__AIM OF THE EXERCISE__: From the records below, copy out exactly the lines from the one containing "s).done = true := rfl" to the one containing "s).errcode = c := rfl", both included. Add nothing else.
[Opening GIVEN DATA section]
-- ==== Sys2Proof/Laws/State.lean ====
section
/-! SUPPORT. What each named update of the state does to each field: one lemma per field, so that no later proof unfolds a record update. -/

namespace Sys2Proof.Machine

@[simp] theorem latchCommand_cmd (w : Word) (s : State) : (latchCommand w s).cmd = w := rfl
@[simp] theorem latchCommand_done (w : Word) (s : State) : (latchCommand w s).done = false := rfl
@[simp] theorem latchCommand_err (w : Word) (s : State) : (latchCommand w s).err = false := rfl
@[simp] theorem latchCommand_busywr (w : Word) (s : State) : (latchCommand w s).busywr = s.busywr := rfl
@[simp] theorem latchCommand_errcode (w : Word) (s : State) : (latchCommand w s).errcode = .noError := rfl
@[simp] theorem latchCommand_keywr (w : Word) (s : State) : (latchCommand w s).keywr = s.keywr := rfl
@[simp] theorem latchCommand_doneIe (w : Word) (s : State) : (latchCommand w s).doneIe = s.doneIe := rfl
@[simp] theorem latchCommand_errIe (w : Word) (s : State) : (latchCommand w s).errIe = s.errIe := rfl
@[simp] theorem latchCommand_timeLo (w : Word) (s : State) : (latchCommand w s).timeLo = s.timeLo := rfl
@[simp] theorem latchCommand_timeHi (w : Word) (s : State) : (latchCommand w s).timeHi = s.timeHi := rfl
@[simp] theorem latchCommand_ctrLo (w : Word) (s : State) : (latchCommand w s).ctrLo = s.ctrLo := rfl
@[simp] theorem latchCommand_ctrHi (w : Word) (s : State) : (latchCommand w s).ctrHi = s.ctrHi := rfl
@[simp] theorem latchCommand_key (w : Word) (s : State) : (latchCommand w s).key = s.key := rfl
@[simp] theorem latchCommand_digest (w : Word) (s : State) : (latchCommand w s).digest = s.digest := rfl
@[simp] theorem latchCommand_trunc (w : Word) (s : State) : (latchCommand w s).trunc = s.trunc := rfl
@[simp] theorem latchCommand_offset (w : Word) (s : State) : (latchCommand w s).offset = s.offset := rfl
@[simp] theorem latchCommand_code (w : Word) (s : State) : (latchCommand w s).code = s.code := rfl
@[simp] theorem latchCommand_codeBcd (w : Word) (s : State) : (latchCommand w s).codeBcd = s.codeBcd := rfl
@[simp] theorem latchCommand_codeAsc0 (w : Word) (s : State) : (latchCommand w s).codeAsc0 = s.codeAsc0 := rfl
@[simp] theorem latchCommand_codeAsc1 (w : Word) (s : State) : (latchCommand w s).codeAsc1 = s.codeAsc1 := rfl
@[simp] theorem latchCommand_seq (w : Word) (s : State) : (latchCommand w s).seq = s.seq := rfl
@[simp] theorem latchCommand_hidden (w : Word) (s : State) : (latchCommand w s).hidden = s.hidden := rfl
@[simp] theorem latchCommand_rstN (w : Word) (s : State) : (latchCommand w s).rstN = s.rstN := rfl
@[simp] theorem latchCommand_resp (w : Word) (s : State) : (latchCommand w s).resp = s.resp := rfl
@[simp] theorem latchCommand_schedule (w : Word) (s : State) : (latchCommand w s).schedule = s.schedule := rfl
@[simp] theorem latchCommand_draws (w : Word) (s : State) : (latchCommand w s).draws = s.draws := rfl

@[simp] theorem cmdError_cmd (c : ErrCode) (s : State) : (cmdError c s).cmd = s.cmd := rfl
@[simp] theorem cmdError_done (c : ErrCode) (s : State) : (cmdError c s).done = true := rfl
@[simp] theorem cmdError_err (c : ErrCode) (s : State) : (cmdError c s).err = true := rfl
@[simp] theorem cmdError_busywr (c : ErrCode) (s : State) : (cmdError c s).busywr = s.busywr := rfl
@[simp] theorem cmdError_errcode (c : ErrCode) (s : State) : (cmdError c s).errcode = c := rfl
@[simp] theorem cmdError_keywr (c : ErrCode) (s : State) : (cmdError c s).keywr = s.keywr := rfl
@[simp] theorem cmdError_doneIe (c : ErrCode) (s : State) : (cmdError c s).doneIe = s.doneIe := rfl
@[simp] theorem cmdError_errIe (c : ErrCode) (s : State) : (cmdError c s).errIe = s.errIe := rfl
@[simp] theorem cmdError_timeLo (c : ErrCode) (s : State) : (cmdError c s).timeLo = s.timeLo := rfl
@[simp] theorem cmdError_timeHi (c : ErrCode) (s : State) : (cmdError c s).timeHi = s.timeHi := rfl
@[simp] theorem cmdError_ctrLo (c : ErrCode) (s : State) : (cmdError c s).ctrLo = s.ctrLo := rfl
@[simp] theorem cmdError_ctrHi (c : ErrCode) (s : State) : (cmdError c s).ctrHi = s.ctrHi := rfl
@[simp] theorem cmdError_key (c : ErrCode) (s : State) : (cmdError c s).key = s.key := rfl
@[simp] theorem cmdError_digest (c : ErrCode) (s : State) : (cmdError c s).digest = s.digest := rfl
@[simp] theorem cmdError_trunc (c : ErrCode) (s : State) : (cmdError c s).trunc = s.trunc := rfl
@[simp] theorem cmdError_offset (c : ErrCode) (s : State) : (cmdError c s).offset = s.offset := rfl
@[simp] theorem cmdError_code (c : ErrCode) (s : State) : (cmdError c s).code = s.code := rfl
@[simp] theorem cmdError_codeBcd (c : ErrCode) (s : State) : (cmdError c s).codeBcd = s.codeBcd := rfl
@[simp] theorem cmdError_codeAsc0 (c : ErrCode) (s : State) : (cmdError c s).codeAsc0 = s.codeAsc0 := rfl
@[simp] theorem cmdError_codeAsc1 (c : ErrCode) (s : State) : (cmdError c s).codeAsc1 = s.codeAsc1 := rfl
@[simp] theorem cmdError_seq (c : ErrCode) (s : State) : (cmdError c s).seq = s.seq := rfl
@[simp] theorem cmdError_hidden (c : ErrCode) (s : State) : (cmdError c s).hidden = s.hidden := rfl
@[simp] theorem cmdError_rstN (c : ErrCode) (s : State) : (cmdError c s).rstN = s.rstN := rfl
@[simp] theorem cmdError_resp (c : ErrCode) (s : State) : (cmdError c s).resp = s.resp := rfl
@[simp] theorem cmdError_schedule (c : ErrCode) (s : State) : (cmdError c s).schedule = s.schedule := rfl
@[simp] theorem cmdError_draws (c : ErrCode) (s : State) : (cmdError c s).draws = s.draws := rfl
[Closing GIVEN DATA section]
__TASK ANSWER__:
@[simp] theorem cmdError_done (c : ErrCode) (s : State) : (cmdError c s).done = true := rfl
@[simp] theorem cmdError_err (c : ErrCode) (s : State) : (cmdError c s).err = true := rfl
@[simp] theorem cmdError_busywr (c : ErrCode) (s : State) : (cmdError c s).busywr = s.busywr := rfl
@[simp] theorem cmdError_errcode (c : ErrCode) (s : State) : (cmdError c s).errcode = c := rfl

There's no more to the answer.